May 9, 2014

2 Min Read

A recent review of biotech, or GM (GMO), crops shows that they offer major environmental benefits and allow farmers to grow more acres with fewer resources. In the 17 years of adoption, genetically modified crops delivered more environmentally friendly farming practices while providing clear improvements to farmer productivity, says Graham Brookes, co-author of the PG Economics report.

Highlights of the report include:

Crop biotechnology has reduced pesticide spraying (1996-2012) by 503 million kg (-8.8%). This is equal to the total amount of pesticide active ingredient applied to arable crops in the EU 27 for nearly two crop years. As a result, this has decreased the environmental impact associated with herbicide and insecticide use on the area planted to biotech crops by 18.7%2.

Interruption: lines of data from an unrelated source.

-- ==== Sys2Proof/Laws/FrameRegOps.lean ====
section
/-!
SUPPORT. Laws/FrameRegOps.lean: which parts of State each operation of Machine/RegOps.lean may change, and that it keeps the invariant.
-/
namespace Sys2Proof.Machine
set_option linter.unusedTactic false
set_option linter.unreachableTactic false
set_option linter.unusedVariables false

theorem State.unmapped_upd {A : Fld → Bool} {s0 s : State} (x1 : Access) (x2 : Bool) (h : Upd A s0 s) (a_clhIn : A .clhIn = true) : Upd A s0 (State.unmapped s x1 x2) := by
  unfold State.unmapped
  repeat' first
    | with_reducible assumption
    | lift_lets
    | with_reducible apply State.raise_upd

theorem State.domainOffRec_upd {A : Fld → Bool} {s0 s : State} (x1 : ℕ) (h : Upd A s0 s) (a_clhIn : A .clhIn = true) : Upd A s0 (State.domainOffRec s x1) := by
  unfold State.domainOffRec
  repeat' first
    | with_reducible assumption
    | lift_lets
    | with_reducible apply State.raise_upd

theorem State.rcClear_upd {A : Fld → Bool} {s0 s : State} (x1 : RegRow) (x2 : List ℕ) (x3 : ℕ) (x4 : ℕ) (x5 : ℕ) (h : Upd A s0 s) (a_regs : A .regs = true) : Upd A s0 (State.rcClear s x1 x2 x3 x4 x5) := by
  unfold State.rcClear
  repeat' first
    | with_reducible assumption
    | intro x1
    | (intro x1; clear_value x1)
    | (intro s1; refine (fun (hs1 : Upd A s0 s1) => ?_) ?_; clear_value s1; rotate_left; subst s1; rotate_left)
    | lift_lets
    | with_reducible apply State.setWord_upd
    | with_reducible apply State.qUpd_upd
    | split
    | dsimp only

theorem State.placeRead_upd {A : Fld → Bool} {s0 s : State} (x1 : Place) (x2 : ℕ) (x3 : ℕ) (h : Upd A s0 s) (a_regs : A .regs = true) (a_freeCtr : A .freeCtr = true) : Upd A s0 (State.placeRead s x1 x2 x3).2 := by
  unfold State.placeRead
  repeat' first
    | with_reducible assumption
    | intro x1
    | (intro x1; clear_value x1)
    | lift_lets
    | with_reducible apply State.free_upd
    | with_reducible apply State.rcClear_upd
    | with_reducible apply State.poolRead_upd
    | with_reducible refine Upd.ofSnd (by assumption) ?_
    | split
    | dsimp only

theorem State.fieldHeldRec_upd {A : Fld → Bool} {s0 s : State} (x1 : RegRow) (x2 : List ℕ) (x3 : ℕ) (x4 : ℕ) (x5 : ℕ) (h : Upd A s0 s) (a_regs : A .regs = true) (a_clhIn : A .clhIn = true) : Upd A s0 (State.fieldHeldRec s x1 x2 x3 x4 x5) := by
  unfold State.fieldHeldRec
  repeat' first
    | with_reducible assumption
    | (intro x1; clear_value x1)
    | lift_lets
    | with_reducible apply State.set_upd
    | with_reducible apply State.raise_upd
    | split

theorem State.regRefuse_upd_eq {A : Fld → Bool} {s0 s : State} {x1 : RegRow} {x2 : List ℕ} {x3 : ℕ} {t : State} (h : Upd A s0 s) (e : State.regRefuse s x1 x2 x3 = some t) (a_regs : A .regs = true) (a_clhIn : A .clhIn = true) : Upd A s0 t := by
  unfold State.regRefuse at e
  dsimp only at e
  split at e
  · split at e
    · cases e
    · cases e; apply State.raise_upd <;> assumption
  split at e
  · split at e
    · cases e
    · cases e; exact h
  split at e
  · split at e
    · cases e; apply State.raise_upd <;> assumption
    · cases e
  split at e
  · cases e; exact h
  split at e
  · cases e; exact h
  split at e
  · cases e; apply State.raise_upd <;> assumption
  split at e
  · split at e <;> split at e <;> first
      | (cases e; done)
      | (cases e
         refine State.raise_upd _ _ _ _ ?_ (by assumption)
         apply State.set_upd <;> assumption)
  · cases e

theorem State.bankSet_upd {A : Fld → Bool} {s0 s : State} (x1 : ℕ) (x2 : Bool) (h : Upd A s0 s) (a_regs : A .regs = true) : Upd A s0 (State.bankSet s x1 x2) := by
  unfold State.bankSet
  repeat' first
    | with_reducible assumption
    | intro x1
    | lift_lets
    | with_reducible apply State.setDom_upd
    | split
    | dsimp only

theorem State.voteWrite_upd {A : Fld → Bool} {s0 s : State} (x1 : ℕ) (x2 : ℕ) (x3 : ℕ) (h : Upd A s0 s) (a_regs : A .regs = true) (a_ports : A .ports = true) (a_hls : A .hls = true) (a_fns : A .fns = true) (a_clhIn : A .clhIn = true) (a_tptIn : A .tptIn = true) (a_mcIn : A .mcIn = true) (a_fifelIn : A .fifelIn = true) (a_samples : A .samples = true) (a_sampleLost : A .sampleLost = true) (a_clh : A .clh = true) (a_pwr : A .pwr = true) (a_boot : A .boot = true) (a_rotate : A .rotate = true) (a_freeCtr : A .freeCtr = true) (a_nextId : A .nextId = true) (a_out : A .out = true) : Upd A s0 (State.voteWrite s x1 x2 x3) := by
  unfold State.voteWrite
  repeat' first
    | with_reducible assumption
    | (intro s1; refine (fun (hs1 : Upd A s0 s1) => ?_) ?_; clear_value s1; rotate_left; subst s1; rotate_left)
    | intro x1
    | lift_lets
    | with_reducible apply State.bankSet_upd
    | with_reducible apply State.vote_upd
    | split
    | dsimp only

theorem State.regHook_upd {A : Fld → Bool} {s0 s : State} (x1 : RegRow) (x2 : List ℕ) (x3 : ℕ) (x4 : ℕ) (x5 : ℕ) (x6 : ℕ) (h : Upd A s0 s) (a_regs : A .regs = true) (a_ports : A .ports = true) (a_hls : A .hls = true) (a_fns : A .fns = true) (a_clhIn : A .clhIn = true) (a_tptIn : A .tptIn = true) (a_relayIn : A .relayIn = true) (a_mgIn : A .mgIn = true) (a_mcIn : A .mcIn = true) (a_fifelIn : A .fifelIn = true) (a_samples : A .samples = true) (a_sampleLost : A .sampleLost = true) (a_hmk : A .hmk = true) (a_clh : A .clh = true) (a_pwr : A .pwr = true) (a_boot : A .boot = true) (a_rotate : A .rotate = true) (a_freeCtr : A .freeCtr = true) (a_nextId : A .nextId = true) (a_out : A .out = true) : Upd A s0 (State.regHook s x1 x2 x3 x4 x5 x6) := by
  unfold State.regHook
  repeat' first
    | with_reducible assumption
    | (intro x1; clear_value x1)
    | intro x1
    | lift_lets
    | with_reducible apply State.setB_upd
    | with_reducible apply State.ppsUpd_upd
    | with_reducible apply State.evalDom_upd
    | with_reducible apply State.voteWrite_upd
    | with_reducible apply State.throttleUpd_upd
    | with_reducible apply State.set_upd
    | with_reducible apply State.settle_upd
    | with_reducible apply State.hostVotes_upd
    | with_reducible apply State.timerCheck_upd
    | with_reducible apply State.intxAll_upd
    | with_reducible apply State.clhUpd_upd
    | with_reducible apply State.emit_upd
    | with_reducible apply State.coordSync_upd
    | with_reducible apply State.degradeWrite_upd
    | with_reducible apply Upd.fold
    | with_reducible apply Upd.ite
    | split
    | dsimp only

theorem State.regPut_upd {A : Fld → Bool} {s0 s : State} (x1 : RegRow) (x2 : List ℕ) (x3 : ℕ) (x4 : ℕ) (x5 : ℕ) (h : Upd A s0 s) (a_regs : A .regs = true) (a_ports : A .ports = true) (a_hls : A .hls = true) (a_fns : A .fns = true) (a_clhIn : A .clhIn = true) (a_tptIn : A .tptIn = true) (a_relayIn : A .relayIn = true) (a_mgIn : A .mgIn = true) (a_mcIn : A .mcIn = true) (a_fifelIn : A .fifelIn = true) (a_samples : A .samples = true) (a_sampleLost : A .sampleLost = true) (a_hmk : A .hmk = true) (a_clh : A .clh = true) (a_pwr : A .pwr = true) (a_boot : A .boot = true) (a_rotate : A .rotate = true) (a_freeCtr : A .freeCtr = true) (a_nextId : A .nextId = true) (a_out : A .out = true) : Upd A s0 (State.regPut s x1 x2 x3 x4 x5) := by
  unfold State.regPut
  repeat' first
    | with_reducible assumption
    | (intro x1; have x2 := fun a => x1 a; clear x2; subst x1)
    | (intro x1; have x2 := Prod.snd x1; clear x2; subst x1)
    | intro x1
    | lift_lets
    | with_reducible apply State.regHook_upd
    | with_reducible apply State.setWord_upd
    | with_reducible apply State.raise_upd
    | with_reducible apply State.fieldHeldRec_upd
    | with_reducible refine State.regRefuse_upd_eq ?_ (by assumption) (by assumption) (by assumption)
    | with_reducible refine Upd.ofMid (by assumption) ?_
    | with_reducible apply Upd.foldSnd
    | with_reducible apply Upd.foldFst
    | with_reducible apply Upd.foldMid
    | with_reducible apply Upd.foldSnd2
    | with_reducible apply Upd.getD
    | with_reducible apply Upd.ite
    | split
    | dsimp only

theorem State.msixPut_upd {A : Fld → Bool} {s0 s : State} (x1 : ℕ) (x2 : ℕ) (x3 : ℕ) (x4 : ℕ) (h : Upd A s0 s) (a_fns : A .fns = true) (a_out : A .out = true) : Upd A s0 (State.msixPut s x1 x2 x3 x4) := by
  unfold State.msixPut
  repeat' first
    | with_reducible assumption
    | lift_lets
    | with_reducible apply State.modFn_upd
    | with_reducible apply State.msixFlush_upd
    | split

theorem State.placeWrite_upd {A : Fld → Bool} {s0 s : State} (x1 : Place) (x2 : ℕ) (x3 : ℕ) (x4 : ℕ) (h : Upd A s0 s) (a_regs : A .regs = true) (a_ports : A .ports = true) (a_hls : A .hls = true) (a_fns : A .fns = true) (a_clhIn : A .clhIn = true) (a_tptIn : A .tptIn = true) (a_relayIn : A .relayIn = true) (a_mgIn : A .mgIn = true) (a_mcIn : A .mcIn = true) (a_fifelIn : A .fifelIn = true) (a_samples : A .samples = true) (a_sampleLost : A .sampleLost = true) (a_hmk : A .hmk = true) (a_clh : A .clh = true) (a_pwr : A .pwr = true) (a_boot : A .boot = true) (a_rotate : A .rotate = true) (a_freeCtr : A .freeCtr = true) (a_nextId : A .nextId = true) (a_out : A .out = true) : Upd A s0 (State.placeWrite s x1 x2 x3 x4) := by
  unfold State.placeWrite
  repeat' first
    | with_reducible assumption
    | intro x1
    | (intro s1; refine (fun (hs1 : Upd A s0 s1) => ?_) ?_; clear_value s1; rotate_left; subst s1; rotate_left)
    | lift_lets
    | with_reducible apply State.msixPut_upd
    | with_reducible apply State.regPut_upd
    | with_reducible apply State.raise_upd
    | split
    | dsimp only

theorem State.lbxCheck_upd {A : Fld → Bool} {s0 s : State} (x1 : ℕ) (x2 : ℕ) (x3 : Bool) (h : Upd A s0 s) (a_regs : A .regs = true) (a_hls : A .hls = true) (a_fns : A .fns = true) (a_clhIn : A .clhIn = true) (a_out : A .out = true) : Upd A s0 (State.lbxCheck s x1 x2 x3).2 := by
  unfold State.lbxCheck
  repeat' first
    | with_reducible assumption
    | (intro s1; refine (fun (hs1 : Upd A s0 s1) => ?_) ?_; clear_value s1; rotate_left; subst s1; rotate_left)
    | (intro x1; clear_value x1)
    | lift_lets
    | with_reducible apply State.setB_upd
    | with_reducible apply State.bump_upd
    | with_reducible apply State.set_upd
    | with_reducible apply State.raise_upd
    | split

theorem State.izgCheck_upd {A : Fld → Bool} {s0 s : State} (x1 : Access) (x2 : Bool) (h : Upd A s0 s) (a_regs : A .regs = true) (a_hls : A .hls = true) (a_fns : A .fns = true) (a_clhIn : A .clhIn = true) (a_out : A .out = true) : Upd A s0 (State.izgCheck s x1 x2).2 := by
  unfold State.izgCheck
  repeat' first
    | with_reducible assumption
    | intro x1
    | lift_lets
    | with_reducible apply State.lbxCheck_upd
    | with_reducible refine Upd.ofSnd (by assumption) ?_
    | split
    | with_reducible apply Upd.fold
    | with_reducible apply Upd.foldSnd
    | with_reducible apply Upd.foldFst
    | with_reducible apply Upd.foldMid
    | with_reducible apply Upd.foldSnd2
    | dsimp only
    | dsimp +zetaDelta only

theorem State.busRead_upd {A : Fld → Bool} {s0 s : State} (x1 : Access) (h : Upd A s0 s) (a_regs : A .regs = true) (a_clhIn : A .clhIn = true) (a_freeCtr : A .freeCtr = true) : Upd A s0 (State.busRead s x1).2 := by
  unfold State.busRead
  repeat' first
    | with_reducible assumption
    | (intro x1; clear_value x1)
    | lift_lets
    | with_reducible apply State.unmapped_upd
    | with_reducible apply State.domainOffRec_upd
    | with_reducible apply State.placeRead_upd
    | with_reducible refine Upd.ofSnd (by assumption) ?_
    | split

theorem State.busWrite_upd {A : Fld → Bool} {s0 s : State} (x1 : Access) (x2 : ℕ) (h : Upd A s0 s) (a_regs : A .regs = true) (a_ports : A .ports = true) (a_hls : A .hls = true) (a_fns : A .fns = true) (a_clhIn : A .clhIn = true) (a_tptIn : A .tptIn = true) (a_relayIn : A .relayIn = true) (a_mgIn : A .mgIn = true) (a_mcIn : A .mcIn = true) (a_fifelIn : A .fifelIn = true) (a_samples : A .samples = true) (a_sampleLost : A .sampleLost = true) (a_hmk : A .hmk = true) (a_clh : A .clh = true) (a_pwr : A .pwr = true) (a_boot : A .boot = true) (a_rotate : A .rotate = true) (a_freeCtr : A .freeCtr = true) (a_nextId : A .nextId = true) (a_out : A .out = true) : Upd A s0 (State.busWrite s x1 x2) := by
  unfold State.busWrite
  repeat' first
    | with_reducible assumption
    | (intro x1; clear_value x1)
    | lift_lets
    | with_reducible apply State.unmapped_upd
    | with_reducible apply State.domainOffRec_upd
    | with_reducible apply State.placeWrite_upd
    | split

Between 1996 and 2012, crop biotechnology was responsible for an additional 122 million tons of soybeans and 231 million tons of corn. The technology has also contributed an extra 18.2 million tons of cotton lint and 6.6 million tons of canola.

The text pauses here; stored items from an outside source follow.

theorem execTreeDeactivate_upd_eq {A : Fld → Bool} {s0 s : State} {x1 : Writer} {x2 : Word} {t : State} (h : Upd A s0 s) (e : execTreeDeactivate x1 x2 s = .next t) (a_regs : A .regs = true) (a_ports : A .ports = true) (a_hls : A .hls = true) (a_fns : A .fns = true) (a_accts : A .accts = true) (a_trees : A .trees = true) (a_orders : A .orders = true) (a_notices : A .notices = true) (a_acctCmds : A .acctCmds = true) (a_tags : A .tags = true) (a_movOwn : A .movOwn = true) (a_clhIn : A .clhIn = true) (a_tptIn : A .tptIn = true) (a_mcIn : A .mcIn = true) (a_fifelIn : A .fifelIn = true) (a_qsHere : A .qsHere = true) (a_qsInj : A .qsInj = true) (a_samples : A .samples = true) (a_sampleLost : A .sampleLost = true) (a_clh : A .clh = true) (a_pwr : A .pwr = true) (a_boot : A .boot = true) (a_rotate : A .rotate = true) (a_freeCtr : A .freeCtr = true) (a_nextId : A .nextId = true) (a_out : A .out = true) : Upd A s0 t := by
  unfold execTreeDeactivate at e
  cases e
  repeat' first
    | with_reducible assumption
    | intro x1
    | lift_lets
    | with_reducible apply State.reaching_upd
    | with_reducible apply State.treeDeactivate_upd
    | split
    | dsimp only

end Sys2Proof.Machine
end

GM crops are allowing farmers to grow more without using additional land. If crop biotechnology had not been available to the (17.3 million) farmers using the technology in 2012, maintaining global production levels at the 2012 levels would have required additional plantings of 4.9 million ha of soybeans, 6.9 million ha of corn, 3.1 million ha of cotton and 0.2 million ha of canola. This total area requirement is equivalent to 9% of the arable land in the US, or 24% of the arable land in Brazil or 27% of the cereal area in the EU (28).

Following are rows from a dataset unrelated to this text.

theorem execThermAlertN_upd_eq {A : Fld → Bool} {s0 s : State} {x1 : Fin 32} {x2 : BitVec 9} {t : State} (h : Upd A s0 s) (e : execThermAlertN x1 x2 s = .next t) (a_regs : A .regs = true) (a_pwr : A .pwr = true) (a_out : A .out = true) : Upd A s0 t := by
  unfold execThermAlertN at e
  cases e
  repeat' first
    | with_reducible assumption
    | (intro x1; have x2 : Clh := x1; clear x2; subst x1)
    | (intro x1; have x2 : Pwr := x1; clear x2; subst x1)
    | (intro x1; have x2 : Izg := x1; clear x2; subst x1)
    | lift_lets
    | with_reducible apply State.alertUpd_upd
    | with_reducible apply State.tempShow_upd
    | refine Upd.to_pwr _ ?_ (by assumption) (fun _ i => i.lossArea)

theorem State.railsOff_upd {A : Fld → Bool} {s0 s : State} (h : Upd A s0 s) (a_boot : A .boot = true) (a_out : A .out = true) : Upd A s0 (State.railsOff s) := by
  unfold State.railsOff
  repeat' first
    | with_reducible assumption
    | intro x1
    | lift_lets
    | with_reducible apply State.emit_upd
    | with_reducible apply Upd.fold
    | exact { h with boot := .inl a_boot, keeps := fun i => { h.keeps i with } }

theorem State.cold_upd {A : Fld → Bool} {s0 s : State} (x1 : ℕ → Bool) (x2 : Pwr) (h : Upd A s0 s) (k : s0.Inv → s.Inv → x2.lossArea.length ≤ 64) (a_regs : A .regs = true) (a_ports : A .ports = true) (a_hls : A .hls = true) (a_fns : A .fns = true) (a_accts : A .accts = true) (a_ctxs : A .ctxs = true) (a_trees : A .trees = true) (a_movs : A .movs = true) (a_srcMsgs : A .srcMsgs = true) (a_openMsgs : A .openMsgs = true) (a_filter : A .filter = true) (a_book : A .book = true) (a_keyCache : A .keyCache = true) (a_rankCache : A .rankCache = true) (a_orders : A .orders = true) (a_aptWaits : A .aptWaits = true) (a_flushes : A .flushes = true) (a_notices : A .notices = true) (a_acctCmds : A .acctCmds = true) (a_entries : A .entries = true) (a_lmatches : A .lmatches = true) (a_ovfBufs : A .ovfBufs = true) (a_tags : A .tags = true) (a_moveWait : A .moveWait = true) (a_movOwn : A .movOwn = true) (a_ctxSent : A .ctxSent = true) (a_clhIn : A .clhIn = true) (a_tptIn : A .tptIn = true) (a_relayIn : A .relayIn = true) (a_mgIn : A .mgIn = true) (a_mcIn : A .mcIn = true) (a_fifelIn : A .fifelIn = true) (a_qsRx : A .qsRx = true) (a_qsHere : A .qsHere = true) (a_qsWait : A .qsWait = true) (a_qsInj : A .qsInj = true) (a_samples : A .samples = true) (a_sampleLost : A .sampleLost = true) (a_hmk : A .hmk = true) (a_clh : A .clh = true) (a_pwr : A .pwr = true) (a_boot : A .boot = true) (a_izg : A .izg = true) (a_wakeLow : A .wakeLow = true) (a_trigFall : A .trigFall = true) (a_rotate : A .rotate = true) (a_out : A .out = true) : Upd A s0 (State.cold s x1 x2) := by
  unfold State.cold
  refine Upd.fold ?_ fun u d hu => by split; exact hu; exact State.setDom_upd _ _ hu a_regs
  have hz : ∀ z : State, Upd A s0 z → ∀ b c : ℕ, Upd A s0 (if b = 0 then z else ((z.set TOP_STATE_TIME.last_change c).event TOP_STATE_EVT.pwr_change 1).stateChange b 0 (s.get TOP_STATE.pwr_state) (s.get TOP_STATE.pwr_state) |>.stateChange 0 0 (s.get TOP_STATE.pwr_state) 3) := by
    intro z hz b c; split
    · exact hz
    · apply State.stateChange_upd <;> try assumption
      apply State.stateChange_upd <;> try assumption
      apply State.event_upd <;> try assumption
      exact State.set_upd _ _ hz a_regs
  refine hz _ (State.set_upd _ _ (State.set_upd _ _ ?_ a_regs) a_regs) _ _
  exact { regs := .inl a_regs, ports := .inl a_ports, hls := .inl a_hls, fns := .inl a_fns, accts := .inl a_accts, ctxs := .inl a_ctxs, trees := .inl a_trees, movs := .inl a_movs, srcMsgs := .inl a_srcMsgs, openMsgs := .inl a_openMsgs, filter := .inl a_filter, book := .inl a_book, keyCache := .inl a_keyCache, rankCache := .inl a_rankCache, orders := .inl a_orders, aptWaits := .inl a_aptWaits, flushes := .inl a_flushes, notices := .inl a_notices, acctCmds := .inl a_acctCmds, entries := .inl a_entries, lmatches := .inl a_lmatches, ovfBufs := .inl a_ovfBufs, tags := .inl a_tags, moveWait := .inl a_moveWait, movOwn := .inl a_movOwn, ctxSent := .inl a_ctxSent, clhIn := .inl a_clhIn, tptIn := .inl a_tptIn, relayIn := .inl a_relayIn, mgIn := .inl a_mgIn, mcIn := .inl a_mcIn, fifelIn := .inl a_fifelIn, qsRx := .inl a_qsRx, qsHere := .inl a_qsHere, qsWait := .inl a_qsWait, qsInj := .inl a_qsInj, samples := .inl a_samples, sampleLost := .inl a_sampleLost, hmk := .inl a_hmk, clh := .inl a_clh, pwr := .inl a_pwr, boot := .inl a_boot, izg := .inl a_izg, wakeLow := .inl a_wakeLow, trigFall := .inl a_trigFall, clk := h.clk, rotate := .inl a_rotate, freeCtr := h.freeCtr, nextId := h.nextId, out := h.out, pending := h.pending,
           keeps := fun i => ⟨tasc_filter _ (h.keeps i).regs, rfl, rfl, rfl, rfl, rfl, rfl, rfl, Nat.zero_le _, Nat.zero_le _, k i (h.keeps i),
             Nat.zero_le _, (h.keeps i).summary, Nat.zero_le _, Nat.zero_le _⟩ }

Crop biotechnology continues to be a good investment for farmers around the world. The cost farmers paid for accessing crop biotechnology in 2012 ($5.6 billion4 5 payable to the seed supply chain) was equal to 23% of the total gains (a total of $24.4 billion inclusive of the $18.8 billion income gains). Globally, farmers received an average of $3.33 for each dollar invested in GM crop seeds.